Thursday, 10 August 2017

Diagnosing thermocycler issues with a cheap thermocouple and logger

Occasionally I have a peek at /r/labrats, which is a subreddit for people who work in science labs. One of the regular themes is the bemoaning of the unpredictable nature of research shared by all scientists everywhere, and such was the thread that inspired this post.

One user was complaining about some dodgy amplification results, cursing the capricious nature of the PCR gods, and among the suggestions for possible contributing factors was possible cold spots in the thermocycler. The original poster was a bit doubtful about this, so I thought I would link them to a blog post I wrote on this very topic a year or two earlier. However this was slightly hampered by that fact that it turns out I hadn’t actually ever written the post – I just meant to, and then presumably forgot to. So, in reference to that thread (note that while that initial reply has since been deleted, the subsequent thread with my replies remains here), and with future similar occasions in mind, here’s some of what I intended to say. It’s two years late, and I’m in a different institution now without access to all the files I had then, but hopefully it could still be useful.
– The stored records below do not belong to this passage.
/-- Ports that have carried nothing. -/
def Ports.idle : Ports := { rd := 0, wr := 0, sectors := [], by_ := 0, rdBy := 0, wrBy := 0, sectorsBy := [], busy := 0 }

/-- A bank without repair: 32 spare rows (R364). -/
def Repair.none_ : Repair := { spare := 32, errs := [], darn := none, marked := false }

/-- A core at reset: no node, its bank in CACHE mode (R93, R366). -/
def Core.reset : Core :=
  { ctx := Ctx.reset, node := none, mode := .cache, drain := 0, withdrawn := false, fifo := Fifo.empty, version := [], whole := []
    phase := Phase.first, hook := none, hit := none
    saved := none, pend := [], preempt := none, yielding := false, haltLine := false, barr := [], serving := none
    inService := true, selfTest := false, halfArray := false
    trace := { tctl := 0, twp := 0, tlost := 0, slots := [], due := [] }, trial := none, tlb := [], scrub := 0, icache := []
    ports := Ports.idle, repair := Repair.none_, halted := false, drained := [], stood := 0 }

/-- A die at reset: every counter unbound and 0 (R47), the clock at the rated step (R21). -/
def DieSt.reset : DieSt :=
  { counters := [], stray := false, nextTask := 1, readied := 0, reported := [], trapQ := [], fwd := [], fw := 0, install := 0, step := 0, wantStep := none
    stoppedClk := false, stoppedAt := 0, cycle := 0, precision := false }

/-- A session slot at reset: GEN 0 (R278). -/
def Session.reset : Session :=
  { gen := 0, st := .free, opener := none, root := 0, by_ := ⟨0, 0, 0⟩, desc := 0, rowptr := 0, coord := 0, vals := 0
    hamper := 0, hsize := 0, done := 0, doneadd := 0, rows := 0, outcap := 0, cap := 0, smask := 0, sctl := 0
    ended := 0, seqs := .replicate 48 0, runs := [], hruns := [], segs := [], wpos := 0, status := 0, accepted := 0
    discarded := 0, output := 0, wantSpill := 0, header := false, emitted := 0, waiting := none }

/-- A cluster at reset: both spares to hand (R10). The spec gives the core map no reset value; the model takes the identity.
(DESIGN CHOICE, log entry 1.) -/
def ClusterSt.reset : ClusterSt :=
  { sess := .replicate 8 Session.reset, reserved := none, dected := none, folding := none
    phys := Vector.ofFn fun i => i, fenced := [], noOpen := false, tlb := [], tree := [], moved := 0, emit := 6, turn := .replicate 4 0 }

/-- A Hitch port at reset. -/
def HitchPort.reset : HitchPort := { lost := false, num := 0, spared := false, halved := false, replay := none }

/-- The module right after bring-up (R366): storage zero, every queue disabled, every group closed, the route table
invalid, every counter unbound, BAR0 at its reset values (R344). (DESIGN CHOICE, log entry 1.) -/
def State.reset : State :=
  { powered := true, now := 0, cur := (⟨0, 0, 0⟩, .c), events := [], waiting := [], arg := {}, free := 0, serial := 0, cores := [], mem := [], l2 := [], stale := [], resident := [], posts := []
    poison := [], ecc := [], dies := .replicate 4 DieSt.reset, clusters := .replicate 36 ClusterSt.reset, nodes := []
    groups := [], queues := [], arenas := []
    host := { tqw := 0, tqr := 0, rqw := 0, rqr := 0, apbase := 0, herr := 0 }, bar0 := [], irqs := [], hostData := 0
    nodeId := 0, peers := [], hitch := .replicate 16 HitchPort.reset, cxlFailed := 0
    pools := [{ base := 0, size := 2 ^ 51, first := 0, ports := 16, gran := 0 }], cxlLost := 0, oldRoutes := [], mgmtFw := 0, report := [], life := []
    lifeNv := [], draws := [], calm := 0, capture := [], captureDue := [], captureRing := none }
Essentially, I was in a somewhat similar position to that Reddit poster, in that I had been getting some dodgy and inexplicable PCR results, as had others in my lab. After a series of control experiments, I began to suspect that it was the potentially the cycler itself that was to blame – the four-block G-STORM I was using was getting pretty old (the cream plastic was even starting to go that grungy ‘old keyboard’ shade of yellow), so I resolved to try to measure whether it was operating as expected.

To do this I ordered a cheap K type thermocouple probe and a basic logger (which, combining my memory with my Google Fu skills, I think was the EasyLog EL-USB-TC-LCD Data Logger from Lascar Electronics.
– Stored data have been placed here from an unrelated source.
/-- A core takes a trap whose record stands: it is traced (R335) and goes to the Ostler of the die. -/
def State.takeRecord (s : State) (k : CoreId) (r : TrapRec) : State :=
  (s.trace k 3 (seqOf r.seq.toNat) r.pc r.seqn (r.rowp.setWidth 32) r.cause (r.cls == 1 || r.seqn != 0)).pushTrap k.die r

/-- A record is that of an owned object, not of the core it names: a dray queue, a chain context or a Mangle session (WKIND 1, R302). That
of an imprecise watch stop names its writer so (R329). -/
def TrapRec.objects (r : TrapRec) : Bool := r.who.toNat / 2 ^ 62 == 1 && r.code != 0x11

/-- A trap of a core waits for service, or is in service: later events are held (R307). -/
def State.inTrapService (s : State) (k : CoreId) : Bool :=
  let mine := fun r : TrapRec => r.core == cid k && !r.objects
  s.dies.toList.any (fun d => d.trapQ.any mine) || s.cores.any fun c => (match c.2.serving with | some r => mine r.1 | none => false)

/-- A record's turn has come: of the records of its core one of rollback class comes first, then they come as they fell due, each when the
earlier ones have been serviced (R307). Records of owned objects (R304) wait for none. -/
def State.recordDue (s : State) (d : Die) (r : TrapRec) : Bool :=
  r.objects ||
    (let own := (s.die d).trapQ.filter fun x => x.core == r.core && !x.objects
     (match own.find? fun x => x.cls == 3 with | some x => r == x | none => own.head? == some r)
       && !s.cores.any fun c => match c.2.serving with | some x => x.1.core == r.core && !x.1.objects | none => false)

/-- The stopped word is issued again after service (R304, R305): translation, copy-on-write, rows missing, the wait bounds,
queue overflow, a pre-emption point, and a precise watch stop; BRK and TRAP go on at the next word. -/
def reissues (code : BitVec 8) (kind : BitVec 4) : Bool :=
  code == 0x10 || code == 0x14 || code == 0x18 || code == 0x19 || code == 0x28 || (code == 0x11 && kind == 0)

/-- The open issue group is undone: it has no effect, and its words are issued and counted again (R70, R157). -/
def Seqr.undo (r : Seqr) : Seqr :=
  let r := match r.grpPc with
    | some p => { r with pc := p, grpPc := none, issued := r.grpSeg.1, segCount := r.grpSeg.2.1, segCrc := r.grpSeg.2.2 }
    | none => r
  { r with pfx := [], held := none, wait := none, load := none, late := [], reads := [], latch := [], monitor := none, mark := (r.issued, r.bubbles)
           woke := false, run := if r.run = .blocked then .running else r.run }

/-- A sequencer stopped by a trap: its issue group is undone, and it issues nothing until the trap is serviced. -/
def Seqr.stopAt (r : Seqr) (pc : VA) (code : BitVec 8) (restart : Bool) : Seqr :=
  { r.undo with run := .running, pc := pc, stopped := some code, restart := restart }

/-- Stop every sequencer of a core that is not idle (R318). -/
def Ctx.stopAll (x : Ctx) (code : BitVec 8) : Ctx :=
  let f := fun r : Seqr => if r.run = .idle then r else { r with stopped := some code }
  { x with c := f x.c, m := f x.m, v := f x.v, t := f x.t }
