/-- The operand declarations of a descriptor. -/
def opersOf (bs : List Byte) : List Oper :=
  (List.range 8).map fun j =>
    let o := 0x60 + 16 * j
    { base := BitVec.ofNat 64 (leAt bs o 8), size := BitVec.ofNat 40 (leAt bs (o + 8) 5), use := BitVec.ofNat 8 (leAt bs (o + 13) 1) }

/-- The descriptor in 256 bytes. -/
def descOf (bs : List Byte) (va : W64) : Desc :=
  let w := fun off => BitVec.ofNat 64 (leAt bs off 8)
  { code := w 0, ctrl := w 8, fi := sAt bs 0x10, ft := sAt bs 0x14, pool := w 0x18, self := BitVec.ofNat 32 (leAt bs 0x20 4)
    deps := BitVec.ofNat 32 (leAt bs 0x24 4), succ := [], args := w 0x30, done := w 0x38
    doneadd := BitVec.ofNat 24 (leAt bs 0x40 3), tmask := BitVec.ofNat 16 (leAt bs 0x44 2), accn := leAt bs 0x46 2 % 1024
    group := BitVec.ofNat 32 (leAt bs 0x48 4), gvalid := BitVec.ofNat 4 (leAt bs 0x4C 1), grant := w 0x50, oper := opersOf bs
    va := va }

/-- A reserved field of a descriptor is non-zero. Declarations that are ignored are not looked at. -/
def descReserved (bs : List Byte) : Bool :=
  let ctrl := leAt bs 8 8
  decide (2 ^ 19 ≤ ctrl) || ctrl.testBit 11 || leAt bs 0x43 1 != 0 || decide (1024 ≤ leAt bs 0x46 2)
    || decide (16 ≤ leAt bs 0x4C 1) || leAt bs 0x4D 3 != 0 || decide (2 ^ 49 ≤ leAt bs 0x50 8) || leAt bs 0x58 8 != 0
    || (List.range 8).any (fun j =>
        let o := 0x60 + 16 * j
        leAt bs (o + 13) 1 % 4 != 0 && (decide (8 ≤ leAt bs (o + 13) 1) || leAt bs (o + 14) 2 != 0))
    || (bs.drop 0xE0).any fun b => b != 0

/-- The gang limit of a kind (R42). -/
def gangLimit (kind : Nat) : Nat :=
  match kind with
  | 0 => 40
  | 1 => 6
  | _ => 46

/-- Who spawns: what the checks of R45 need. -/
structure Spawner where
  /-- It may spawn at priority 7. -/
  priv : Bool
  /-- Its rights CTRL[15:12]. -/
  rights : BitVec 4
  /-- Status 6 applies, given the child's FI and FT and the gang size. -/
  noFare : Int → Int → Nat → Bool

/-- The status of R45 for a descriptor's address and bytes: the lowest that applies, or 0. (DEDUCED, log entry 27.) -/
def State.spawnStatus (s : State) (p : Spawner) (va : Nat) (bs : List Byte) : Nat :=
  let d := descOf bs 0
  let ctrl := d.ctrl.toNat
  let kind := bitsOf ctrl 1 0
  let gang := bitsOf ctrl 10 5
  let accn := leAt bs 0x46 2 % 1024
  let cores := d.grant.toNat % 2 ^ 48
  let ix := idIndex d.self
  if kind = 3 then 1
  else if gang = 0 ∨ gangLimit kind < gang then 2
  else if bitsOf ctrl 4 2 = 7 ∧ !p.priv then 3
  else if 512 < accn ∨ (accn ≠ 0 ∧ kind ≠ 0) ∨ cores.testBit 40 ∨ cores.testBit 41 then 4
  else if (d.ctrl.extractLsb' 12 4 &&& ~~~p.rights) ≠ 0 then 5
  else if d.fi < 1 ∨ d.ft < 1 ∨ p.noFare d.fi d.ft gang then 6
  else if (usedGroups d.gvalid d.group).any fun g => (s.group g).isNone then 7
  else if bitsOf d.self.toNat 29 14 ≠ 0 ∨ ((s.die (idDie d.self)).counter ix).bound.isSome
      ∨ (ix = 0 ∧ d.deps.extractLsb' 16 16 ≠ 0) then 8
  else if va % 256 ≠ 0 ∨ d.pool.toNat % 32 ≠ 0 ∨ d.code.getLsbD 0 then 9
  else if descReserved bs ∨ 1024 < bitsOf d.deps.toNat 15 0 then 10
  else 0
What I did then was poke a small hole in the top of a 0.2 ml PCR tube, the same kind I use for all my PCRs, add 50 ul of water inside, poke the thermocouple in through the side so that the probe tip is under the water level, and then hold it in place/seal the hole with a tiny strip of Parafilm. I don’t have a photo, but I found this beautiful reconstruction that I drew for a lab presentation I gave around the time:

 

Then I simply ran a bunch of different cycling steps, some PCRs, some incubations, some mock runs, and then plotted what temperatures were recorded throughout these programs, for different wells in the same block, across the four blocks in the machine. Unfortunately, I don’t seem to have copies of most of these plots, but the few I do have make the case well enough. Here are the first tests, showing that different opposite corners of the blocks failed to hit the proclaimed temperature in simple two-step heating experiments:
 

And here is a far more damning example, of two wells in the same block of the same PCR machine (which had incidentally recently been ‘repaired’) in a short mock PCR cycle (denaturing at 95°, annealing at 55° and then extending at 72°): one of the wells sampled failed to hit either denaturation or annealing in the allotted time! No wonder these amplifications were failing.

 

Happily, in this situation, it was a problem easily solved: we bought a new PCR machine, and I’d caught the problem before any important results could be affected. However, it really does make you wonder just how much you can trust your thermocycler? Or your heat blocks (especially above 60°, where the alcohol thermometers found in labs cease to be useful)? You know, those crucial bits of kit upon which whole sections of the output of your lab is possibly utterly reliant, and yet which you probably have no readout for or data on other than the traces that the inbuilt software displays on the screen (which I should say, were always completely normal on all of the dodgy blocks I tested).

The total price of the kit required to do the tests I described above was about £80, or $100, with 95% of that being the logger. This is considerably less than you probably regularly spend on polymerase, if your lab does a lot of PCR, which seems like a pretty small price to pay to be confident your reactions are proceeding as planned.